▸ **AIM OF THE TASK**:
For the entries that follow, restate word for word the line containing "decodeSniff p 0xDD 0xE1", the line containing "0xE1#8, 0xF1#8] ∧", and every line that lies between them.

▸ **SOURCE MATERIAL**:
----

-- ==== Sys2Proof/Certificates/Slice0/Obligations.lean ====
section
/-! DEFINITION. The statements for the provers. Each says what an operation or the machine does, in the terms of the spec; OBLIGATIONS.json gives the rules they come from. -/

open Sys2Proof Sys2Proof.Machine

/-! ### Encoding -/

/-- Decoding the code of an instruction gives the instruction back, for every instruction and every operand. -/
def Obligations.DecodeInvertsEncode : Prop := ∀ i : Instr, decode (encode i) = .ok i

/-- The selector table, operand by operand; every other selector is refused by name. -/
def Obligations.CommandWordsDecode : Prop :=
  ∀ (a : BitVec 16) (d : Byte),
    let p : Proc := if d.getLsbD 0 then .ppu else .cpu
    decodeCmd (0x00#8 ++ a ++ d) = .ok .reset ∧
    decodeCmd (0x01#8 ++ a ++ d) = .ok .tick ∧
    decodeCmd (0x02#8 ++ a ++ d) = .ok .bstep ∧
    decodeCmd (0x03#8 ++ a ++ d) = .ok .edgechk ∧
    decodeCmd (0x04#8 ++ a ++ d) = .ok (.waitset (BeamSection.ofCode (d.extractLsb' 0 2))) ∧
    decodeCmd (0x05#8 ++ a ++ d) = .ok .resume ∧
    decodeCmd (0x06#8 ++ a ++ d) = .ok (.observe p) ∧
    decodeCmd (0x07#8 ++ a ++ d) = .ok (.spchk p) ∧
    decodeCmd (0x08#8 ++ a ++ d) = .ok (.tracedump p) ∧
    decodeCmd (0x09#8 ++ a ++ d) = .ok .render ∧
    decodeCmd (0x10#8 ++ a ++ d) = .ok (.prdP a) ∧
    decodeCmd (0x11#8 ++ a ++ d) = .ok (.pwrP a d) ∧
    decodeCmd (0x12#8 ++ a ++ d) = .ok (.prdE a) ∧
    decodeCmd (0x13#8 ++ a ++ d) = .ok (.pwrE a d) ∧
    decodeCmd (0x14#8 ++ a ++ d) = .ok (.crd a) ∧
    decodeCmd (0x15#8 ++ a ++ d) = .ok (.cwr a d) ∧
    decodeCmd (0x20#8 ++ a ++ d) = .ok (.loadrom (d.extractLsb' 0 3) a) ∧
    ∀ sel : Byte, 0x09 < sel → (sel < 0x10 ∨ 0x15 < sel) → sel ≠ 0x20 →
      decodeCmd (sel ++ a ++ d) = .error ⟨sel⟩

/-- A few words written out from the encoding tables decode to their instructions. That a 16-bit word is an opcode of the PPU is the model's choice (log 17). -/
def Obligations.SampleWordsDecode : Prop :=
  decodeTableWord 32 0x13400001 = some (.pwrE 0x4000 0x01) ∧
  decodeTableWord 32 0x04000002 = some (.waitset .hblank) ∧
  decodeTableWord 32 0x06000001 = some (.observe .ppu) ∧
  decodeTableWord 32 0x01000000 = some .tick ∧
  decodeTableWord 32 0x20400102 = some (.loadrom 2 0x4001) ∧
  decodeTableWord 32 0x0A000000 = none ∧
  decodeTableWord 16 0xD5FF = some (.z80PushQq .ppu .de) ∧
  decodeTableWord 16 0xFDE1 = some (.z80PopIy .ppu) ∧
  decodeTableWord 16 0xED45 = some (.z80Retn .ppu) ∧
  decodeTableWord 16 0xED55 = none

/-- The code values of the processors and the sections. -/
def Obligations.ProcessorAndSectionCodes : Prop :=
  Proc.cpu.bit = 0 ∧ Proc.ppu.bit = 1 ∧
  BeamSection.none.code = 0 ∧ BeamSection.display.code = 1 ∧ BeamSection.hblank.code = 2 ∧
  BeamSection.vblank.code = 3 ∧
  (∀ p : Proc, Proc.ofBit p.bit = p) ∧ ∀ sec : BeamSection, BeamSection.ofCode sec.code = sec

/-- The four opcode classes by their tests, which exclude each other; for every pair of bytes the row it decodes to, with its register pair, or no row for class OTHER; and the class of the row. -/
def Obligations.OpcodeClassesOfPairs : Prop :=
  (∀ b0 b1 : Byte,
    (opClass b0 b1 = .push ↔
      (b0 &&& 0xCF = 0xC5 ∨ (b0 = 0xDD ∧ b1 = 0xE5) ∨ (b0 = 0xFD ∧ b1 = 0xE5))) ∧
    (opClass b0 b1 = .pop ↔
      (b0 &&& 0xCF = 0xC1 ∨ (b0 = 0xDD ∧ b1 = 0xE1) ∨ (b0 = 0xFD ∧ b1 = 0xE1))) ∧
    (opClass b0 b1 = .reti ↔ (b0 = 0xED ∧ (b1 = 0x4D ∨ b1 = 0x45)))) ∧
  (∀ (p : Proc) (b1 : Byte),
    decodeSniff p 0xC5 b1 = .ok (.z80PushQq p .bc) ∧ decodeSniff p 0xD5 b1 = .ok (.z80PushQq p .de) ∧
    decodeSniff p 0xE5 b1 = .ok (.z80PushQq p .hl) ∧ decodeSniff p 0xF5 b1 = .ok (.z80PushQq p .af) ∧
    decodeSniff p 0xC1 b1 = .ok (.z80PopQq p .bc) ∧ decodeSniff p 0xD1 b1 = .ok (.z80PopQq p .de) ∧
    decodeSniff p 0xE1 b1 = .ok (.z80PopQq p .hl) ∧ decodeSniff p 0xF1 b1 = .ok (.z80PopQq p .af) ∧
    decodeSniff p 0xDD 0xE5 = .ok (.z80PushIx p) ∧ decodeSniff p 0xFD 0xE5 = .ok (.z80PushIy p) ∧
    decodeSniff p 0xDD 0xE1 = .ok (.z80PopIx p) ∧ decodeSniff p 0xFD 0xE1 = .ok (.z80PopIy p) ∧
    decodeSniff p 0xED 0x4D = .ok (.z80Reti p) ∧ decodeSniff p 0xED 0x45 = .ok (.z80Retn p)) ∧
  (∀ (p : Proc) (b0 b1 : Byte),
    (b0 ∉ [0xC5#8, 0xD5#8, 0xE5#8, 0xF5#8, 0xC1#8, 0xD1#8, 0xE1#8, 0xF1#8] ∧
      (b0, b1) ∉ [(0xDD#8, 0xE5#8), (0xFD#8, 0xE5#8), (0xDD#8, 0xE1#8), (0xFD#8, 0xE1#8),
        (0xED#8, 0x4D#8), (0xED#8, 0x45#8)]) ↔
    decodeSniff p b0 b1 = .error ⟨b0, b1⟩) ∧
  ∀ (p : Proc) (b0 b1 : Byte),
    match decodeSniff p b0 b1 with
    | .ok (.z80PushQq q _) | .ok (.z80PushIx q) | .ok (.z80PushIy q) => q = p ∧ opClass b0 b1 = .push
    | .ok (.z80PopQq q _) | .ok (.z80PopIx q) | .ok (.z80PopIy q) => q = p ∧ opClass b0 b1 = .pop
    | .ok (.z80Reti q) | .ok (.z80Retn q) => q = p ∧ opClass b0 b1 = .reti
    | .ok _ => False
    | .error _ => opClass b0 b1 = .other

/-- The sub-byte fields of an AnimationDef byte, and the byte put together again from them. -/
def Obligations.PackedOffsetFields : Prop :=
  ∀ k : Byte,
    xOffset k = (k.extractLsb' 0 3).toNat ∧ xOffset k = (k &&& 0x07).toNat ∧
    yOffset k = (k.extractLsb' 3 3).toNat ∧ yOffset k = ((k >>> 3) &&& 0x07).toNat ∧
    (spriteOffset k).toNat = (k.extractLsb' 6 2).toNat ∧ spriteOffset k = ((k >>> 6) &&& 0x03) ∧
    BitVec.ofNat 8 (xOffset k) ||| (BitVec.ofNat 8 (yOffset k) <<< 3) ||| (spriteOffset k <<< 6) = k

/-! ### Address decoders and pixel addressing -/

/-- The PPU decoder is total, sends each range to its store, and no two addresses to one byte; the classes of the stores. -/
def Obligations.PpuDecoderPartitions : Prop :=
  ∀ c : Config,
    (∀ a : Addr,
      (a.toNat < c.ppuTableBase → resolvePpu c a = ⟨.codeRom, a.toNat⟩) ∧
      (c.ppuTableBase ≤ a.toNat → a.toNat < c.ppuDefBase →
        resolvePpu c a = ⟨.tableRam, a.toNat - c.ppuTableBase⟩) ∧
      (c.ppuTableBase ≤ a.toNat → c.ppuDefBase ≤ a.toNat → a.toNat < c.ppuPixelBase →
        resolvePpu c a = ⟨.defRom, a.toNat - c.ppuDefBase⟩) ∧
      (c.ppuTableBase ≤ a.toNat → c.ppuDefBase ≤ a.toNat → c.ppuPixelBase ≤ a.toNat →
        resolvePpu c a = ⟨.pixelRam, a.toNat - c.ppuPixelBase⟩)) ∧
    (∀ a b : Addr, resolvePpu c a = resolvePpu c b → a = b) ∧
    (c.valid = true → ∀ a : Addr, (resolvePpu c a).off < (resolvePpu c a).store.length c) ∧
    Store.memClass c .codeRom = .rom ∧ Store.memClass c .defRom = .rom ∧
    Store.memClass c .tableRam = .ram ∧ Store.memClass c .pixelRam = .ram

/-- The main-CPU decoder: a declared region that contains the address wins, with its own class; otherwise the fallback window onto table RAM; otherwise UNMAPPED. -/
def Obligations.CpuDecoderRegionsThenWindow : Prop :=
  ∀ (c : Config) (a : Addr), c.valid = true →
    (∀ e ∈ c.cpuMap, e.first ≤ a.toNat → a.toNat ≤ e.last →
      ∃ k, (cpuRegions c)[k]? = some e ∧ (Store.cpuRegion k).memClass c = e.kind ∧
        resolveCpu c a = some ⟨.cpuRegion k, a.toNat - e.first⟩) ∧
    ((∀ e ∈ c.cpuMap, ¬(e.first ≤ a.toNat ∧ a.toNat ≤ e.last)) →
      resolveCpu c a =
        if (a.toNat + 65536 - c.cpuSharedBase.toNat) % 65536 < c.tableLen then
          some ⟨.tableRam, (a.toNat + 65536 - c.cpuSharedBase.toNat) % 65536⟩
        else none)

/-- The region ids of LOADROM, over CPU_MAP in ascending start order. -/
def Obligations.RegionIdsNameRomStores : Prop :=
  ∀ c : Config,
    regionStore c 0 = some .codeRom ∧ regionStore c 1 = some .defRom ∧
    (cpuRegions c).Perm c.cpuMap ∧ (cpuRegions c).Pairwise (fun e f => e.first ≤ f.first) ∧
    ∀ r : BitVec 3, 2 ≤ r.toNat →
      (regionStore c r = none ↔ 1 + c.romCount < r.toNat) ∧
      ∀ st, regionStore c r = some st →
        ∃ k e, st = .cpuRegion k ∧ (cpuRegions c)[k]? = some e ∧ e.kind = .rom ∧
          (((cpuRegions c).take k).filter fun f => f.kind = .rom).length + 2 = r.toNat

/-- The pixel index lies in the framebuffer's range, and no two pixels share one. -/
def Obligations.PixelIndexInjective : Prop :=
  ∀ (c : Config) (x y : Nat), inFramebuffer c x y →
    pixIdx c x y = (y / 8) * (c.fbTx * 64) + (x / 8) * 64 + (y % 8) * 8 + (x % 8) ∧
    pixIdx c x y < c.fbTx * c.fbTy * 64 ∧
    ∀ x' y', inFramebuffer c x' y' → pixIdx c x' y' = pixIdx c x y → x' = x ∧ y' = y

/-- Framebuffer pixel access for both packings: where a pixel is read, what writing one stores, and that every other byte stays. -/
def Obligations.FramebufferPixelAccess : Prop :=
  ∀ (s : State) (x y : Nat) (v : Byte), s.cfg.valid = true → inFramebuffer s.cfg x y →
    let i := pixIdx s.cfg x y
    let l : Loc := ⟨.pixelRam, if s.cfg.ppb = .onePerByte then i else i / 2⟩
    let b := s.byteAt l
    let t : State := { s with mem := fbSet s.cfg s.ramEpoch x y v s.mem }
    (s.cfg.ppb = .onePerByte → s.fbGet x y = b ∧ t.byteAt l = v) ∧
    (s.cfg.ppb = .twoPerByte → i % 2 = 0 →
      s.fbGet x y = (b.extractLsb' 4 4).zeroExtend 8 ∧
      t.byteAt l = v.extractLsb' 0 4 ++ b.extractLsb' 0 4) ∧
    (s.cfg.ppb = .twoPerByte → i % 2 = 1 →
      s.fbGet x y = (b.extractLsb' 0 4).zeroExtend 8 ∧
      t.byteAt l = b.extractLsb' 4 4 ++ v.extractLsb' 0 4) ∧
    ∀ l' : Loc, l'.off < 65536 → l' ≠ l → t.byteAt l' = s.byteAt l'

/-! ### Bus accesses -/

/-- PRD.P and PRD.E answer the byte the PPU decoder selects, and change nothing else. -/
def Obligations.PpuReadsAnswerByte : Prop :=
  ∀ (a : Addr) (s : State),
    exec (.prdP a) s = .next { s with rsp := .data (s.byteAt (resolvePpu s.cfg a)) } ∧
    exec (.prdE a) s = .next { s with rsp := .data (s.byteAt (resolvePpu s.cfg a)) }

/-- PWR.P: RAM takes the byte; ROM logs one WriteToROM and takes the byte exactly when ROM_WRITE_STORES is true; nothing else changes. -/
def Obligations.PpuProgramWriteResult : Prop :=
  ∀ (a : Addr) (d : Byte) (s : State),
    let l := resolvePpu s.cfg a
    ∃ t, exec (.pwrP a d) s = .next t ∧ t = { s with mem := t.mem, out := t.out } ∧
      (l.store.memClass s.cfg = .ram → t.byteAt l = d ∧ t.out = s.out) ∧
      (l.store.memClass s.cfg = .rom →
        t.byteAt l = (if s.cfg.romWriteStores then d else s.byteAt l) ∧
        t.out = s.out ++ [.diag .writeToRom (.write .ppu a d)]) ∧
      ∀ l' : Loc, l'.off < 65536 → l' ≠ l → t.byteAt l' = s.byteAt l'

/-- PWR.E always stores, into ROM and RAM alike, and logs nothing. -/
def Obligations.PpuEmulatorWriteResult : Prop :=
  ∀ (a : Addr) (d : Byte) (s : State),
    let l := resolvePpu s.cfg a
    ∃ t, exec (.pwrE a d) s = .next t ∧ t = { s with mem := t.mem } ∧ t.byteAt l = d ∧
      ∀ l' : Loc, l'.off < 65536 → l' ≠ l → t.byteAt l' = s.byteAt l'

----

▸ **RESPONSE**:
    decodeSniff p 0xDD 0xE1 = .ok (.z80PopIx p) ∧ decodeSniff p 0xFD 0xE1 = .ok (.z80PopIy p) ∧
    decodeSniff p 0xED 0x4D = .ok (.z80Reti p) ∧ decodeSniff p 0xED 0x45 = .ok (.z80Retn p)) ∧
  (∀ (p : Proc) (b0 b1 : Byte),
    (b0 ∉ [0xC5#8, 0xD5#8, 0xE5#8, 0xF5#8, 0xC1#8, 0xD1#8, 0xE1#8, 0xF1#8] ∧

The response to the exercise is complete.